Compare with Current View Page History

« Previous Version 15 Current »

Deze pagina beschrijft hoe je een template voor de aanklikinformatie (on-click feature-info) samenstelt in een HTML-editor. De template kan HTML-elementen, veldvariabelen en script bevatten. Met hulpvariabele NVHelper kun je de notatie van getallen en datums configureren.

De pagina behandelt de volgende onderwerpen:

HTML-editor

Onder aan pagina Configureren feature-info bevindt zich een HTML-editor voor het configureren van een 'template' voor de feature-info van een kaartlaag. Deze editor verschijnt wanneer je de aanklikinformatie (on-click feature-info) hebt ingeschakeld (selectievakje Inschakelen Feature-info on-click).

Standaard gebruik je de editor op tabblad WYSIWYG als eenvoudige teksteditor, waarbij je de knoppen op de werkbalk erboven gebruikt voor de opmaak van de tekst. De groene knoppen onder VELDEN gebruik je om de informatievelden van de feature-info als variabelen in de template in te voegen. Nadat je de template hebt samengesteld, sla je hem op door bovenin op Opslaan te klikken (de knop onder de tekst Configureren feature-info).

Links naast de velden van de kaartlaag bevindt zich de knop Basis template. Met deze knop genereer je een template met een tabel waarin alle beschikbare velden van de laag zijn opgenomen. De linker kolom van de tabel bevat de veldnaam, de rechterkolom de veldwaarde. Bij velden zonder waarde wordt de rechterkolom niet ingevuld. Je kunt de knop alleen gebruiken wanneer je template helemaal leeg is.

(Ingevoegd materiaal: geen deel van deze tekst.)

-- ==== Sys2Proof/Machine/DeskDay.lean ====
section
/-! DEFINITION. The Desk-Day Controller's operations (chapter 09): steps of the clock, opening and closing, auto-open
and auto-close, the long-operation slot, the sweep. -/

namespace Sys2Proof.Machine

/-! ### Steps -/

/-- An armed pre-borrower override is removed; a session's override is not touched (R11, R159). -/
def Session.disarm (r : Session) : Session :=
  if r.armedUntil.isSome then
    { r with armedUntil := none, overrideStaff := if r.borrower.isSome then r.overrideStaff else none }
  else r

/-- Every armed override at every station is removed (R159). -/
def disarmAll (s : State) : State := { s with sessions := Vector.ofFn fun st => (s.session st).disarm }

/-- A step of the clock (R159). -/
def stepClock (t : Instant) (s : State) : State := { disarmAll s with clock := { s.clock with now := t } }

/-- The CLOCK_STEP record: its due field is what the clock read before the step (R144, R160). -/
def clockStepDraft (before : Instant) : Record :=
  { draft .clockStep with due := some { day := before.day, minute := minuteOf before.second } }

/-- A step with its CLOCK_STEP record, which carries the day and minute after the step (R144, R160).  DESIGN CHOICE: at a
warm start too, where R196 says that its records carry the clock's day and minute at the start (log entry 34). -/
def recordedStep (t : Instant) (s : State) : State := appendSystem (clockStepDraft s.clock.now) (stepClock t s)

/-- A held time ends (R161). -/
def dropHeld (s : State) : State := { s with clock := { s.clock with held := none } }

/-- R161: a held time is applied at the entry into CLOSED. -/
def applyHeld (s : State) : State :=
  match s.clock.held with
  | none => s
  | some t => recordedStep t (dropHeld s)

/-! ### Scheduled opening and closing -/

/-- The scheduled opening's conditions (R165). -/
def State.mayAutoOpen (s : State) : Bool :=
  s.settings.autoOpen && decide (s.day.state = .closed) && s.clock.valid && decide (s.day.openDay ≠ some s.today) &&
    s.slot.isNone &&
    match hoursOf s.active s.today with
    | none => false
    | some p => decide (p.openMinute ≤ s.minute ∧ s.minute < p.closeMinute)

/-- An opening takes the slot; its day is read once (R164, R165, R166). -/
def beginOpening (q : Option Req) (s : State) : State :=
  { s with slot := some { op := .opening s.today none, requester := q } }

/-- Auto-open is tested (R165). -/
def autoOpenTest (s : State) : State := if s.mayAutoOpen then beginOpening none s else s

/-- The close instant of `open_day`, in seconds (R167). -/
def State.closeInstant (s : State) : Option Nat :=
  s.day.openDay.map fun d =>
    match hoursOf s.active d with
    | some p => d * 86400 + p.closeMinute * 60
    | none => d * 86400 + 86400

/-- Whether the clock stands at or after the close instant. -/
def State.pastClose (s : State) : Bool :=
  match s.closeInstant with
  | none => false
  | some i => decide (i ≤ s.clock.now.seconds)

/-- Whether the clock stands before the close instant. -/
def State.beforeClose (s : State) : Bool :=
  match s.closeInstant with
  | none => false
  | some i => decide (s.clock.now.seconds < i)

/-- The effects of the entry into CLOSED, in order (R168), but for the test of auto-open. -/
def enterClosed (s : State) : State :=
  let s1 := appendSystem (draft .dayClose) s
  let s2 : State :=
    { s1 with
      day := { s1.day with state := .closed, grace := none, graceExpired := false, fresh := false }, notice := none }
  showStandingAll (applyHeld s2)

/-- Entry into CLOSED, and the test of auto-open that follows it (R168). -/
def closeDeskDay (s : State) : State := autoOpenTest (enterClosed s)

/-- The desk-day enters CLOSED in the event that leaves no session open while CLOSING (R168). -/
def closeIfDone (s : State) : State :=
  if s.day.state = .closing ∧ s.anySession = false then closeDeskDay s else s

/-- Entry into CLOSING (R168). -/
def enterClosing (s : State) : State :=
  closeIfDone
    { s with
      day := { s.day with state := .closing, grace := some (s.settings.closingGrace * 60), graceExpired := false } }

/-- Auto-close, tested in an event that began in `s0`: the clock has reached the close instant (R167). -/
def autoCloseTest (s0 s : State) : State :=
  if s.settings.autoClose ∧ s.day.state = .opened ∧ s0.beforeClose ∧ s.pastClose then enterClosing s else s

/-! ### The long-operation slot -/

/-- The slot is released, and auto-open tested (R165, R173). -/
def releaseSlot (s : State) : State := autoOpenTest { s with slot := none }

/-- Whether WIPE holds the slot (R3, R167). -/
def State.wiping (s : State) : Bool :=
  match s.slot with
  | some { op := .wipe, .. } => true
  | _ => false

/-! ### The sweep -/

/-- Items behind the last one visited, in table order (R70). -/
def sweepRest (visited : Option Number) (items : List Item) : List Item :=
  match visited with
  | none => items
  | some n => items.filter fun e => n.lt e.number

/-- A head that the sweep of a day expires (R70). -/
def Hold.expiredOn (h : Hold) (day : Nat) : Bool :=
  match h.pickupBy with
  | some p => decide (p < day)
  | none => false

/-- The due field that carries a pickup day (R103). -/
def pickupDue (day : Nat) : Due := { day := day, minute := 1440 }

/-- The sweep's records name the item and a hold's borrower, with its pickup day, and no station (R70). -/
def sweepDraft (kind : RecordKind) (item : Number) (h : Hold) : Record :=
  { draft kind with item := some item, borrower := some h.borrower, due := h.pickupBy.map pickupDue }

/-- The sweep at one entry (R70). -/
def sweepEntry (day : Nat) (e : Item) (s : State) : State :=
  match e.queue with
  | [] => s
  | h :: hs =>
    if h.expiredOn day then
      let s1 := appendSystem (sweepDraft .holdExpired e.number h) s
      let queue := waitHead s1.active day hs
      let s2 : State := { s1 with active := s1.active.mapQueue e.number fun _ => queue }
      match queue with
      | [] => s2
      | next :: _ => appendSystem (sweepDraft .holdRouted e.number next) s2
    else s

end Sys2Proof.Machine
end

Door op tabblad Broncode te klikken schakel je over op de codeweergave van de editor. In de codeweergave  stel je een template van de feature-info samen door direct HTML-code in te voeren of te wijzigen en in de code de waarden van featureinfo-velden op te nemen. De opmaak van de tekst voeg je toe door HTML-markupelementen te gebruiken. De knoppen boven het tekstveld voor de opmaak van de tekst zijn in de codeweergave niet beschikbaar. In de volgende afbeelding zie je een voorbeeld van de codeweergave:

De waarde van een featureinfo-veld wordt door een variabele gerepresenteerd. Deze variabele heeft de volgende syntax:

$<VELD> 

waarbij <VELD> de naam van het veld is. Je kunt de variabele voor een bepaald veld in de tekst van de template invoegen door bij Velden op de naam van het veld te klikken.

Opmerking

Voor velden met een onbepaalde waarde (waarde NULL) toont WGP in de feature-info de veldnaam, bijvoorbeeld $Link. Dat kun je voorkomen door achter $ een ! te zetten, bijv. $!Link.

Attentie!

Schakel na het invoegen van script-code op tabblad Broncode niet meer over op de WYSIWYG-editor, omdat deze alle script-code stukmaakt.

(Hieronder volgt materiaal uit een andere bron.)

-- ==== Sys2Proof/Certificates/Slice0/Obligations.lean ====
section
/-! DEFINITION. The statements about the model, for the provers. -/

open Sys2Proof Sys2Proof.Machine

/-! ### The queue, reset, and the invariants -/

/-- A step takes the command at the front of the queue and runs it on the state with the queue's rest.  That an empty
queue idles is the model's choice (log entry 20). -/
def Obligations.StepRunsTheFrontCommand : Prop :=
  ∀ (s : State) (c : Instr) (rest : List Instr),
    step (s.withPending (c :: rest)) = exec c (s.withPending rest) ∧
      step (s.withPending []) = .next (s.withPending [])

/-- R195: what a cold start leaves. -/
def Obligations.ResetIsTheColdStart : Prop :=
  let s := State.reset
  s.store.signatureGood = true ∧ s.store.scrubMark = false ∧
    (∀ bank : BankName, ∀ b, b = s.bank bank →
      (∀ i : Fin 32, b.prefixTable[i] = PrefixEntry.unused) ∧ b.staff = [] ∧ (∀ d : Fin 7, b.weekdays[d] = 0) ∧
        b.exceptions = [] ∧ b.borrowers = [] ∧ b.items = [] ∧ b.nextCreated = 1) ∧
    s.stagedState = .empty ∧ s.generation = 0 ∧ s.cache = [] ∧ s.journal.records = [] ∧
    s.journal.oldest = 1 ∧ s.journal.sendMark = 1 ∧ s.journal.nextSeq = 1 ∧ s.journal.claims = 0 ∧
    s.journal.overflow = false ∧ (∀ st : Station, s.session st = Session.empty) ∧ s.day.state = .closed ∧
    s.day.openDay = none ∧ s.day.fresh = false ∧ s.clock.held = none ∧ keyIsSet s.key = false ∧
    (∀ st : Station, s.settings.enableMask[st] = true ∧ s.settings.printerWidths[st] = 40#8) ∧
    s.settings.idleTimeout = 90 ∧ s.settings.closingGrace = 10 ∧ s.settings.autoOpen = false ∧
    s.settings.autoClose = false ∧ s.settings.highWater = 12288 ∧ s.settings.dateFormat = .dmy ∧
    s.settings.allowedFeatures = FeatureSet.all ∧ s.settings.stepLimit = 120 ∧
    s.clock.now = { day := 0, second := 0 } ∧ s.clock.valid = false ∧ s.uplink.state = .down ∧
    s.supervisor.state = .down ∧ (∀ st : Station, s.stationState st = .absent)

/-- The four invariants hold at reset. -/
def Obligations.InvariantsHoldAtReset : Prop :=
  JournalSound State.reset ∧ TablesSound State.reset ∧ PendingSound State.reset ∧ LinksSound State.reset

/-- R141, R142: the pointers stay in order, the ring holds the unreleased records, and every claim keeps its room. -/
def Obligations.EveryStepKeepsTheJournalSound : Prop :=
  ∀ s t : State, JournalSound s → step s = .next t → JournalSound t

/-- The tables of both banks keep their order and stay within their capacity. -/
def Obligations.EveryStepKeepsTheTablesSound : Prop :=
  ∀ s t : State, TablesSound s → step s = .next t → TablesSound t

/-- R51: `pending` stays the number of unreleased COUNTED records that name the borrower. -/
def Obligations.PendingCountsUnreleasedRecords : Prop :=
  ∀ s t : State, JournalSound s → TablesSound s → LinksSound s → PendingSound s → step s = .next t → PendingSound t

/-- R2: a borrower is open at no more than one station, and the entry names that station. -/
def Obligations.EveryStepKeepsTheSessionLinks : Prop :=
  (∀ s t : State, JournalSound s → TablesSound s → PendingSound s → LinksSound s → step s = .next t → LinksSound t) ∧
    ∀ s : State, TablesSound s → LinksSound s → ∀ (a b : Station) (n : Number),
      (s.session a).borrower = some n → (s.session b).borrower = some n → a = b

/-! ### Bytes on the lines -/

/-- A receiver that looks for a start gives back the body of a frame sent whole, whatever other bytes came before, and
looks again. -/
def Obligations.FramesComeBackFromTheWire : Prop :=
  ∀ (f : FrameFormat) (noise body : List Byte), f = stationFormat ∨ f = lineFormat → f.start ∉ noise →
    f.least ≤ body.length → body.length ≤ f.most →
    Receiver.takeAll f (noise ++ frameBytes f body) .looking = (.looking, [body])

/-- R128, R175: a length out of range ends the frame at once, and a frame whose CRC differs is dropped. -/
def Obligations.DamagedFramesAreDropped : Prop :=
  ∀ f : FrameFormat, f = stationFormat ∨ f = lineFormat →
    (∀ n, n < 256 ^ f.lengthSize → n < f.least ∨ f.most < n →
      Receiver.takeAll f (f.start :: bigEndian f.lengthSize n) .looking = (.looking, [])) ∧
    ∀ (body : List Byte) (a b : Byte), f.least ≤ body.length → body.length ≤ f.most →
      [a, b] ≠ bigEndian 2 (crc16 (bigEndian f.lengthSize body.length ++ body)).toNat →
      Receiver.takeAll f (f.start :: (bigEndian f.lengthSize body.length ++ body) ++ [a, b]) .looking = (.looking, [])

/-- R128, R136, R175, R176: the byte that ends a gap is the first byte of a new look, on a station line and on a management
line; a transmitter takes frames from the head of its list, one at a time. -/
def Obligations.LinesGapAndTransmit : Prop :=
  ((∀ (s : State) (st : Station) (next : Byte), s.running = true →
    exec (.stationFrameGap st next) s =
      .next (s.setPort st { s.port st with receiver := if next = 0x5A#8 then .length [] else .looking })) ∧
  ∀ (s : State) (l : Line) (next : Byte), s.running = true → s.restarting = none →
    exec (.lineFrameGap l next) s =
      .next (s.setLine l { s.line l with receiver := if next = 0xC3#8 then .length [] else .looking })) ∧
  (∀ (s : State) (st : Station), s.running = true →
    exec (.stationTransmit st) s =
      .next (s.setPort st { s.port st with wire := (s.port st).down.head?, down := (s.port st).down.tail })) ∧
  ∀ (s : State) (l : Line), s.running = true → s.restarting = none →
    exec (.lineTransmit l) s =
      .next (s.setLine l { s.line l with wire := (s.line l).sendList.head?, sendList := (s.line l).sendList.tail })

/-! ### Station lines -/

/-- R132: the first heartbeat of an enabled station brings it, and its standing text is shown.  R119, R120, R132, R139: a
heartbeat of a present or bridged station restarts the watch and replaces credit and paper state; paper out after paper
present raises PRINTER on both lines and shows PAPER, paper present after paper out shows the standing text.  R139: that
of a bridged station goes up as a PASS frame while the supervisor line is ACTIVE, and then the rest follows.  R129, R139: a
heartbeat that fails the form test is only relayed, if bridged, and one of a station not enabled is ignored; that the form
is two bytes with paper 0 or 1 is read from 07 section 7.1 (DEDUCED, log entry 23). -/
def Obligations.HeartbeatsBringAndRefreshTheStation : Prop :=
  (∀ (s : State) (st : Station) (paper credit : Byte), s.running = true → s.settings.enableMask[st] = true →
    (s.port st).present = false → (s.port st).bridged = false → paper = 0x00#8 ∨ paper = 0x01#8 →
    ∃ t, exec (.heartbeat st [paper, credit]) s = .next t ∧
      t.port st =
        { s.port st with
          receiver := .looking, present := true, watch := some 0, credit := min 8 credit.toNat,
          paperOut := decide (paper = 0x01#8), down := (t.port st).down } ∧
      (∀ i, t.standingText st = some i →
        (t.console st).line1 = fit20 (s.shownText i).line1 ∧ (t.console st).line2 = fit20 (s.shownText i).line2 ∧
          (t.port st).down = joinDisplay (.display (t.console st).line1 (t.console st).line2) (s.port st).down) ∧
      t.session st = s.session st ∧ othersKept st s t ∧ deskOnly s t ∧ t.journal = s.journal ∧
      t.active = s.active ∧ t.cache = s.cache ∧ t.uplink = s.uplink ∧ t.supervisor = s.supervisor) ∧
  (∀ (s : State) (st : Station) (paper credit : Byte), s.running = true → s.settings.enableMask[st] = true →
    (s.port st).present = true ∨ (s.port st).bridged = true → paper = 0x00#8 ∨ paper = 0x01#8 →
    let relayed : List LineFrame :=
      if (s.port st).bridged = true ∧ s.supervisor.state = .active then
        joinUnsolicited (.pass st [0x10#8, paper, credit]) s.supervisor.sendList
      else s.supervisor.sendList
    let runsOut : Prop := paper = 0x01#8 ∧ (s.port st).paperOut = false
    ∃ t, exec (.heartbeat st [paper, credit]) s = .next t ∧
      t.port st =
        { s.port st with
          receiver := .looking, watch := some 0, credit := min 8 credit.toNat, paperOut := decide (paper = 0x01#8),
          down := (t.port st).down } ∧
      (∀ l : Line, (t.line l).pendingSet.has .printer =
        ((s.line l).pendingSet.has .printer || (decide (paper = 0x01#8) && !(s.port st).paperOut))) ∧
      (runsOut → (s.console st).wiped = false →
        t.console st =
            { s.console st with
              line1 := fit20 (s.shownText 27).line1, line2 := fit20 (s.shownText 27).line2 } ∧
          (t.port st).down =
            if (s.port st).bridged then (s.port st).down
            else joinDisplay (.display (t.console st).line1 (t.console st).line2) (s.port st).down) ∧
      (runsOut → (s.console st).wiped = true →
        t.console st = s.console st ∧ (t.port st).down = (s.port st).down) ∧
      (paper = 0x00#8 → (s.port st).paperOut = true →
        (∀ i, t.standingText st = some i →
          t.console st =
              { s.console st with
                line1 := fit20 (s.shownText i).line1, line2 := fit20 (s.shownText i).line2 } ∧
            (t.port st).down =
              joinDisplay (.display (t.console st).line1 (t.console st).line2) (s.port st).down) ∧
        (t.standingText st = none → t.console st = s.console st ∧ (t.port st).down = (s.port st).down)) ∧
      (decide (paper = 0x01#8) = (s.port st).paperOut →
        t.console st = s.console st ∧ (t.port st).down = (s.port st).down) ∧
      (¬runsOut → t.uplink = s.uplink ∧ t.supervisor = { s.supervisor with sendList := relayed }) ∧
      relayed <+: t.supervisor.sendList ∧ linesKept s t ∧
      t.session st = s.session st ∧ othersKept st s t ∧ deskOnly s t ∧ t.journal = s.journal ∧
      t.active = s.active ∧ t.cache = s.cache) ∧
  ∀ (s : State) (st : Station) (content : List Byte), s.running = true →
    let heard := s.setPort st { s.port st with receiver := .looking }
    (s.settings.enableMask[st] = false → exec (.heartbeat st content) s = .next heard) ∧
    (s.settings.enableMask[st] = true → (∀ credit, content ≠ [0x00#8, credit] ∧ content ≠ [0x01#8, credit]) →
      ((s.port st).bridged = true → s.supervisor.state = .active →
        exec (.heartbeat st content) s =
          .next
            { heard with
              supervisor :=
                { s.supervisor with
                  sendList := joinUnsolicited (.pass st (0x10#8 :: content)) s.supervisor.sendList } }) ∧
      ((s.port st).bridged = false ∨ s.supervisor.state ≠ .active →
        exec (.heartbeat st content) s = .next heard))

/-- R129, R130, R135: a scan of 4 to 24 digits or a key joins the two slots, a third input is answered WAIT, a no-read is
answered REFUSE and joins none, and an absent station's inputs are dropped.  That a no-read passes the form test whatever
bytes follow its symbology code is read from 07 section 7.1 (DEDUCED, log entry 23). -/
def Obligations.InputsJoinTheSlots : Prop :=
  ∀ (s : State) (st : Station) (c : Instr) (i : Input), s.running = true → s.restarting = none →
    s.settings.enableMask[st] = true → (s.port st).bridged = false →
    (∃ (symbology : Byte) (chars : List Byte), symbology ≠ 0x00#8 ∧ (∀ b ∈ chars, isDigit b = true) ∧
        4 ≤ chars.length ∧ chars.length ≤ 24 ∧ c = .scanFrame st (symbology :: chars) ∧
        i = .scan (chars.map fun b => b.toNat - 0x30)) ∨
      (∃ k : Fin 5, c = .keyFrame st [BitVec.ofNat 8 (k.val + 1)] ∧
        i = .key ([KeyCode.endKey, .cancel, .returnKey, .checkout, .reprint].getD k.val .endKey)) →
    let p := { s.port st with receiver := .looking }
    ((s.port st).present = true → (s.port st).slots.length < 2 →
        exec c s = .next (s.setPort st { p with slots := (s.port st).slots ++ [i] })) ∧
      ((s.port st).present = true → 2 ≤ (s.port st).slots.length →
        exec c s = .next (s.setPort st { p with down := joinSignal .wait (s.port st).down })) ∧
      ((s.port st).present = false → exec c s = .next (s.setPort st p)) ∧
      ∀ digits : List Byte, (s.port st).present = true →
        exec (.scanFrame st (0x00#8 :: digits)) s =
          .next (s.setPort st { p with down := joinSignal .refuse (s.port st).down })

Als je bij de opmaak van een tabel 'cellpadding', 'border' of 'cellspacing' gebruikt en deze tabel opneemt in de HTML-template van de feature-info, kan bij het opvragen van feature-info het popup-informatievenster de aangeklikte feature bedekken.

Indien de velden van de laag in WGP advanced zijn geconfigureerd, kan het tekstlabel op de veld-knoppen afwijken van de naam van het veld in de kaartservice. De code van de feature-info template dient als variabele deze laatste naam te bevatten.

Werkwijze samenstellen template

Op de volgende manier kun je een template voor de aanklikinformatie (onclick-featureinfo) van een kaartlaag samenstellen:

  1. Klik op pagina Kaartlagen beheren achter een kaartlaag op de link Feature-info.

    De pagina Configureren feature-info verschijnt met boven aan de pagina de naam van de kaartlaag.

  2. Indien deze laag een WMS-laag is, selecteer dan bij Feature-info type de aanduiding voor dataformaat 'GML'  of 'JSON'.

    1. Wanneer dit dataformaat nog niet geselecteerd was, verschijnt na het selecteren ervan onder aan de pagina het tekstcanvas waarin je de template van de aanklikinformatie kunt samenstellen.
  3. Indien deze laag een WFS-laag is, vink dan het selectievakje Inschakelen Feature-info on-click aan.

    Wanneer dit vakje nog niet geselecteerd was, verschijnt na het selecteren ervan het tekstcanvas onder aan de pagina.


  4. Schrijf in het tekstcanvas de tekst van de template en voeg de variabelen voor de informatievelden aan de template toe door op de groene knoppen onder VELDEN te drukken.

  5. Klik boven aan de pagina op Opslaan (de knop onder de tekst Configureren feature-info). 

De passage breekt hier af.